BEGIN

@[simp] theorem mem_modWatch (s : State) (gc id : Nat) (f : Watch → Watch) : (s.modWatch gc id f).mem = s.mem := rfl
@[simp] theorem faulty_modWatch (s : State) (gc id : Nat) (f : Watch → Watch) : (s.modWatch gc id f).faulty = s.faulty := rfl
@[simp] theorem slots_modWatch (s : State) (gc id : Nat) (f : Watch → Watch) : (s.modWatch gc id f).slots = s.slots := rfl
@[simp] theorem cores_modWatch (s : State) (gc id : Nat) (f : Watch → Watch) : (s.modWatch gc id f).cores = s.cores := rfl
@[simp] theorem dies_modWatch (s : State) (gc id : Nat) (f : Watch → Watch) : (s.modWatch gc id f).dies = s.dies := rfl
@[simp] theorem phases_modWatch (s : State) (gc id : Nat) (f : Watch → Watch) : (s.modWatch gc id f).phases = s.phases := rfl
@[simp] theorem ports_modWatch (s : State) (gc id : Nat) (f : Watch → Watch) : (s.modWatch gc id f).ports = s.ports := rfl
@[simp] theorem peers_modWatch (s : State) (gc id : Nat) (f : Watch → Watch) : (s.modWatch gc id f).peers = s.peers := rfl
@[simp] theorem chip_modWatch (s : State) (gc id : Nat) (f : Watch → Watch) : (s.modWatch gc id f).chip = s.chip := rfl
@[simp] theorem reqs_modWatch (s : State) (gc id : Nat) (f : Watch → Watch) : (s.modWatch gc id f).reqs = s.reqs := rfl
@[simp] theorem parts_modWatch (s : State) (gc id : Nat) (f : Watch → Watch) : (s.modWatch gc id f).parts = s.parts := rfl
@[simp] theorem orders_modWatch (s : State) (gc id : Nat) (f : Watch → Watch) : (s.modWatch gc id f).orders = s.orders := rfl
@[simp] theorem partners_modWatch (s : State) (gc id : Nat) (f : Watch → Watch) : (s.modWatch gc id f).partners = s.partners := rfl
@[simp] theorem attests_modWatch (s : State) (gc id : Nat) (f : Watch → Watch) : (s.modWatch gc id f).attests = s.attests := rfl
@[simp] theorem root_modWatch (s : State) (gc id : Nat) (f : Watch → Watch) : (s.modWatch gc id f).root = s.root := rfl
@[simp] theorem host_modWatch (s : State) (gc id : Nat) (f : Watch → Watch) : (s.modWatch gc id f).host = s.host := rfl
@[simp] theorem man_modWatch (s : State) (gc id : Nat) (f : Watch → Watch) : (s.modWatch gc id f).man = s.man := rfl
@[simp] theorem slices_modWatch (s : State) (gc id : Nat) (f : Watch → Watch) : (s.modWatch gc id f).slices = s.slices := rfl
@[simp] theorem resets_modWatch (s : State) (gc id : Nat) (f : Watch → Watch) : (s.modWatch gc id f).resets = s.resets := rfl
@[simp] theorem now_modWatch (s : State) (gc id : Nat) (f : Watch → Watch) : (s.modWatch gc id f).now = s.now := rfl
@[simp] theorem podBase_modWatch (s : State) (gc id : Nat) (f : Watch → Watch) : (s.modWatch gc id f).podBase = s.podBase := rfl
@[simp] theorem podSince_modWatch (s : State) (gc id : Nat) (f : Watch → Watch) : (s.modWatch gc id f).podSince = s.podSince := rfl
@[simp] theorem podRate_modWatch (s : State) (gc id : Nat) (f : Watch → Watch) : (s.modWatch gc id f).podRate = s.podRate := rfl
@[simp] theorem mode_modWatch (s : State) (gc id : Nat) (f : Watch → Watch) : (s.modWatch gc id f).mode = s.mode := rfl
@[simp] theorem out_modWatch (s : State) (gc id : Nat) (f : Watch → Watch) : (s.modWatch gc id f).out = s.out := rfl
@[simp] theorem agenda_modWatch (s : State) (gc id : Nat) (f : Watch → Watch) : (s.modWatch gc id f).agenda = s.agenda := rfl
@[simp] theorem cur_modWatch (s : State) (gc id : Nat) (f : Watch → Watch) : (s.modWatch gc id f).cur = s.cur := rfl
@[simp] theorem bundle_modWatch (s : State) (gc id : Nat) (f : Watch → Watch) : (s.modWatch gc id f).bundle = s.bundle := rfl
@[simp] theorem lateLoads_modWatch (s : State) (gc id : Nat) (f : Watch → Watch) : (s.modWatch gc id f).lateLoads = s.lateLoads := rfl

@[simp] theorem mem_setPart (s : State) (gc k : Nat) (p : Partition) : (s.setPart gc k p).mem = s.mem := rfl
@[simp] theorem faulty_setPart (s : State) (gc k : Nat) (p : Partition) : (s.setPart gc k p).faulty = s.faulty := rfl
@[simp] theorem slots_setPart (s : State) (gc k : Nat) (p : Partition) : (s.setPart gc k p).slots = s.slots := rfl
@[simp] theorem cores_setPart (s : State) (gc k : Nat) (p : Partition) : (s.setPart gc k p).cores = s.cores := rfl
@[simp] theorem dies_setPart (s : State) (gc k : Nat) (p : Partition) : (s.setPart gc k p).dies = s.dies := rfl
@[simp] theorem phases_setPart (s : State) (gc k : Nat) (p : Partition) : (s.setPart gc k p).phases = s.phases := rfl
@[simp] theorem ports_setPart (s : State) (gc k : Nat) (p : Partition) : (s.setPart gc k p).ports = s.ports := rfl
@[simp] theorem peers_setPart (s : State) (gc k : Nat) (p : Partition) : (s.setPart gc k p).peers = s.peers := rfl
@[simp] theorem chip_setPart (s : State) (gc k : Nat) (p : Partition) : (s.setPart gc k p).chip = s.chip := rfl
@[simp] theorem reqs_setPart (s : State) (gc k : Nat) (p : Partition) : (s.setPart gc k p).reqs = s.reqs := rfl
@[simp] theorem parts_setPart (s : State) (gc k : Nat) (p : Partition) : (s.setPart gc k p).parts = s.parts := rfl
@[simp] theorem orders_setPart (s : State) (gc k : Nat) (p : Partition) : (s.setPart gc k p).orders = s.orders := rfl
@[simp] theorem partners_setPart (s : State) (gc k : Nat) (p : Partition) : (s.setPart gc k p).partners = s.partners := rfl
@[simp] theorem attests_setPart (s : State) (gc k : Nat) (p : Partition) : (s.setPart gc k p).attests = s.attests := rfl
@[simp] theorem root_setPart (s : State) (gc k : Nat) (p : Partition) : (s.setPart gc k p).root = s.root := rfl
@[simp] theorem host_setPart (s : State) (gc k : Nat) (p : Partition) : (s.setPart gc k p).host = s.host := rfl
@[simp] theorem man_setPart (s : State) (gc k : Nat) (p : Partition) : (s.setPart gc k p).man = s.man := rfl
@[simp] theorem slices_setPart (s : State) (gc k : Nat) (p : Partition) : (s.setPart gc k p).slices = s.slices := rfl
@[simp] theorem resets_setPart (s : State) (gc k : Nat) (p : Partition) : (s.setPart gc k p).resets = s.resets := rfl
@[simp] theorem now_setPart (s : State) (gc k : Nat) (p : Partition) : (s.setPart gc k p).now = s.now := rfl
@[simp] theorem podBase_setPart (s : State) (gc k : Nat) (p : Partition) : (s.setPart gc k p).podBase = s.podBase := rfl
@[simp] theorem podSince_setPart (s : State) (gc k : Nat) (p : Partition) : (s.setPart gc k p).podSince = s.podSince := rfl
@[simp] theorem podRate_setPart (s : State) (gc k : Nat) (p : Partition) : (s.setPart gc k p).podRate = s.podRate := rfl
@[simp] theorem mode_setPart (s : State) (gc k : Nat) (p : Partition) : (s.setPart gc k p).mode = s.mode := rfl
@[simp] theorem out_setPart (s : State) (gc k : Nat) (p : Partition) : (s.setPart gc k p).out = s.out := rfl
@[simp] theorem agenda_setPart (s : State) (gc k : Nat) (p : Partition) : (s.setPart gc k p).agenda = s.agenda := rfl
@[simp] theorem cur_setPart (s : State) (gc k : Nat) (p : Partition) : (s.setPart gc k p).cur = s.cur := rfl
@[simp] theorem bundle_setPart (s : State) (gc k : Nat) (p : Partition) : (s.setPart gc k p).bundle = s.bundle := rfl
@[simp] theorem lateLoads_setPart (s : State) (gc k : Nat) (p : Partition) : (s.setPart gc k p).lateLoads = s.lateLoads := rfl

END

(Task item) Could you write out, exactly as they stand, only the lines above that begin at the line with "f).chip = s.chip := rfl" and stop after the line with "f).resets = s.resets := rfl"?

(Reply to the exercise)
@[simp] theorem chip_modWatch (s : State) (gc id : Nat) (f : Watch → Watch) : (s.modWatch gc id f).chip = s.chip := rfl
@[simp] theorem reqs_modWatch (s : State) (gc id : Nat) (f : Watch → Watch) : (s.modWatch gc id f).reqs = s.reqs := rfl
@[simp] theorem parts_modWatch (s : State) (gc id : Nat) (f : Watch → Watch) : (s.modWatch gc id f).parts = s.parts := rfl
@[simp] theorem orders_modWatch (s : State) (gc id : Nat) (f : Watch → Watch) : (s.modWatch gc id f).orders = s.orders := rfl
@[simp] theorem partners_modWatch (s : State) (gc id : Nat) (f : Watch → Watch) : (s.modWatch gc id f).partners = s.partners := rfl
@[simp] theorem attests_modWatch (s : State) (gc id : Nat) (f : Watch → Watch) : (s.modWatch gc id f).attests = s.attests := rfl
@[simp] theorem root_modWatch (s : State) (gc id : Nat) (f : Watch → Watch) : (s.modWatch gc id f).root = s.root := rfl
@[simp] theorem host_modWatch (s : State) (gc id : Nat) (f : Watch → Watch) : (s.modWatch gc id f).host = s.host := rfl
@[simp] theorem man_modWatch (s : State) (gc id : Nat) (f : Watch → Watch) : (s.modWatch gc id f).man = s.man := rfl
@[simp] theorem slices_modWatch (s : State) (gc id : Nat) (f : Watch → Watch) : (s.modWatch gc id f).slices = s.slices := rfl
@[simp] theorem resets_modWatch (s : State) (gc id : Nat) (f : Watch → Watch) : (s.modWatch gc id f).resets = s.resets := rfl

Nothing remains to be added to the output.